Return, from the material below, each line in which the word "Prop" is present.

*** Opening of DATA FOR THE TASK ***

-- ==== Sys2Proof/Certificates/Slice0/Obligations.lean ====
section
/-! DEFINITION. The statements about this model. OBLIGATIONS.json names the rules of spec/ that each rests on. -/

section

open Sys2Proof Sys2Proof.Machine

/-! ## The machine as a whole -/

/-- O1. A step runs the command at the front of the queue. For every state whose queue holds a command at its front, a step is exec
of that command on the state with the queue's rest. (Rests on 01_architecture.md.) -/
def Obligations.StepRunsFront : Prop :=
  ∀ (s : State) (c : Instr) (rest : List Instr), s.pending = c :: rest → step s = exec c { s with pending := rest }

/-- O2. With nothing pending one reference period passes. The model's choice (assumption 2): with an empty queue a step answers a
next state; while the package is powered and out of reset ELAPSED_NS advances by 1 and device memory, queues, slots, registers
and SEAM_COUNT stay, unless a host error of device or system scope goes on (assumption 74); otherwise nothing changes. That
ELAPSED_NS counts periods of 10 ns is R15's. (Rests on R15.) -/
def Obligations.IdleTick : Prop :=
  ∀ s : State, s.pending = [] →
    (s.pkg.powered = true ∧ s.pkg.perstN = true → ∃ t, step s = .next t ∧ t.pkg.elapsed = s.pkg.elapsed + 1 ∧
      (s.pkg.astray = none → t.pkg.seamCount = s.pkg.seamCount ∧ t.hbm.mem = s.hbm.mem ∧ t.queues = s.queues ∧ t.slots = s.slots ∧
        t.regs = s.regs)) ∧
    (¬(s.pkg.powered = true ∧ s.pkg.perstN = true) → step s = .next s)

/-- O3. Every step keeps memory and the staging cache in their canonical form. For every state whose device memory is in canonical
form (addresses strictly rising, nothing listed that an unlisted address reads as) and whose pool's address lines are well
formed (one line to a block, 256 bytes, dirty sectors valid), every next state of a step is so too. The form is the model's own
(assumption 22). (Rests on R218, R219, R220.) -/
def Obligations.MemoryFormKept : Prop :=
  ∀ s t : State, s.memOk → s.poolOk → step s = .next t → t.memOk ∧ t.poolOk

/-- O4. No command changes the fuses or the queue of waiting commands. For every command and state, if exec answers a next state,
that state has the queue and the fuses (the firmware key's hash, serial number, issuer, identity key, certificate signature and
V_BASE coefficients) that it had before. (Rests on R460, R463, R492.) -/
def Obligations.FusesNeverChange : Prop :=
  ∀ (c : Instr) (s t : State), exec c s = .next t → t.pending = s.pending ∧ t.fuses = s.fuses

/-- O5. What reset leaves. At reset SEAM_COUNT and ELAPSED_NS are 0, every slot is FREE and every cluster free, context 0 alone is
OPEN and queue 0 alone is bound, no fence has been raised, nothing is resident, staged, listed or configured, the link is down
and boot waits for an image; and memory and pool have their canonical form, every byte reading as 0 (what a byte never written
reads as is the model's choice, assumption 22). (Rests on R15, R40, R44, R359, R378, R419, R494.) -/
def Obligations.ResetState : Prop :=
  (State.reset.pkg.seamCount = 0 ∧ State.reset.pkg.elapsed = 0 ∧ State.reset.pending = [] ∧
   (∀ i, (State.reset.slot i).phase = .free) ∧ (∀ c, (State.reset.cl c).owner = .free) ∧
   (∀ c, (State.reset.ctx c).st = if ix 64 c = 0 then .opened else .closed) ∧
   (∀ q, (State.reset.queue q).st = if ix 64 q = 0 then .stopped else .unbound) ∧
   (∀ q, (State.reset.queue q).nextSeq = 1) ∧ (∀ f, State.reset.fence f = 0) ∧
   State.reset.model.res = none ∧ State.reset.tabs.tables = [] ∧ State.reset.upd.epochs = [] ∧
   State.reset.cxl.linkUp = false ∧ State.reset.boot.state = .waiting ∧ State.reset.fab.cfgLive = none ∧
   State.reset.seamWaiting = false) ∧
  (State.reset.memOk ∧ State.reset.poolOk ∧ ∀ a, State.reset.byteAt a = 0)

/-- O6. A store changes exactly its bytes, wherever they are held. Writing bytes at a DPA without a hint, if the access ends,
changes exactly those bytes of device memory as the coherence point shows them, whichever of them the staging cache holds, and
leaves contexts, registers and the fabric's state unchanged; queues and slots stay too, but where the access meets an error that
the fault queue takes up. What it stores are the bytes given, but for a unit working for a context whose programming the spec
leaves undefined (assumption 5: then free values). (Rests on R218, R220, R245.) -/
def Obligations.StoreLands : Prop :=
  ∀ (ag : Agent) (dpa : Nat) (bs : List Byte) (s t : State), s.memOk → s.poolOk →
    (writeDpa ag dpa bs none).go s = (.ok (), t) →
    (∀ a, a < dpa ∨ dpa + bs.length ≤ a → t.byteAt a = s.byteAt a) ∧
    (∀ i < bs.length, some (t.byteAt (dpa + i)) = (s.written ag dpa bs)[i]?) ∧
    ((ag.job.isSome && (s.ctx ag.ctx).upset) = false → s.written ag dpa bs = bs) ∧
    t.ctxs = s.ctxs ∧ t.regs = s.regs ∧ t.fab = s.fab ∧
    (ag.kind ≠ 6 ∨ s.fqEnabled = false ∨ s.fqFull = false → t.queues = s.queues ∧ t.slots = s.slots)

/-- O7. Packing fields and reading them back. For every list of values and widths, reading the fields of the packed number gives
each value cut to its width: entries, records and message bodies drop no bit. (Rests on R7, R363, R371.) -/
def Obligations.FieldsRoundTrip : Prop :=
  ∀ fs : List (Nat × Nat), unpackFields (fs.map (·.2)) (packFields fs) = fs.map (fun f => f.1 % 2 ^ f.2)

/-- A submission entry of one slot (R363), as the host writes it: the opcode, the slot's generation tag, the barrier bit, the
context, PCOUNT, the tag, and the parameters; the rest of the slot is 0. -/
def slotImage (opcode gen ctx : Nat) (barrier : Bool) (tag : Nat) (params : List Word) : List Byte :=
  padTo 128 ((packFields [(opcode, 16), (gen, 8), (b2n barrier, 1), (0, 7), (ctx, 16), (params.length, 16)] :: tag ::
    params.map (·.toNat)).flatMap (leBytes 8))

*** Close of DATA FOR THE TASK ***

### [SOLUTION]
def Obligations.StepRunsFront : Prop :=
def Obligations.IdleTick : Prop :=
def Obligations.MemoryFormKept : Prop :=
def Obligations.FusesNeverChange : Prop :=
def Obligations.ResetState : Prop :=
def Obligations.StoreLands : Prop :=
def Obligations.FieldsRoundTrip : Prop :=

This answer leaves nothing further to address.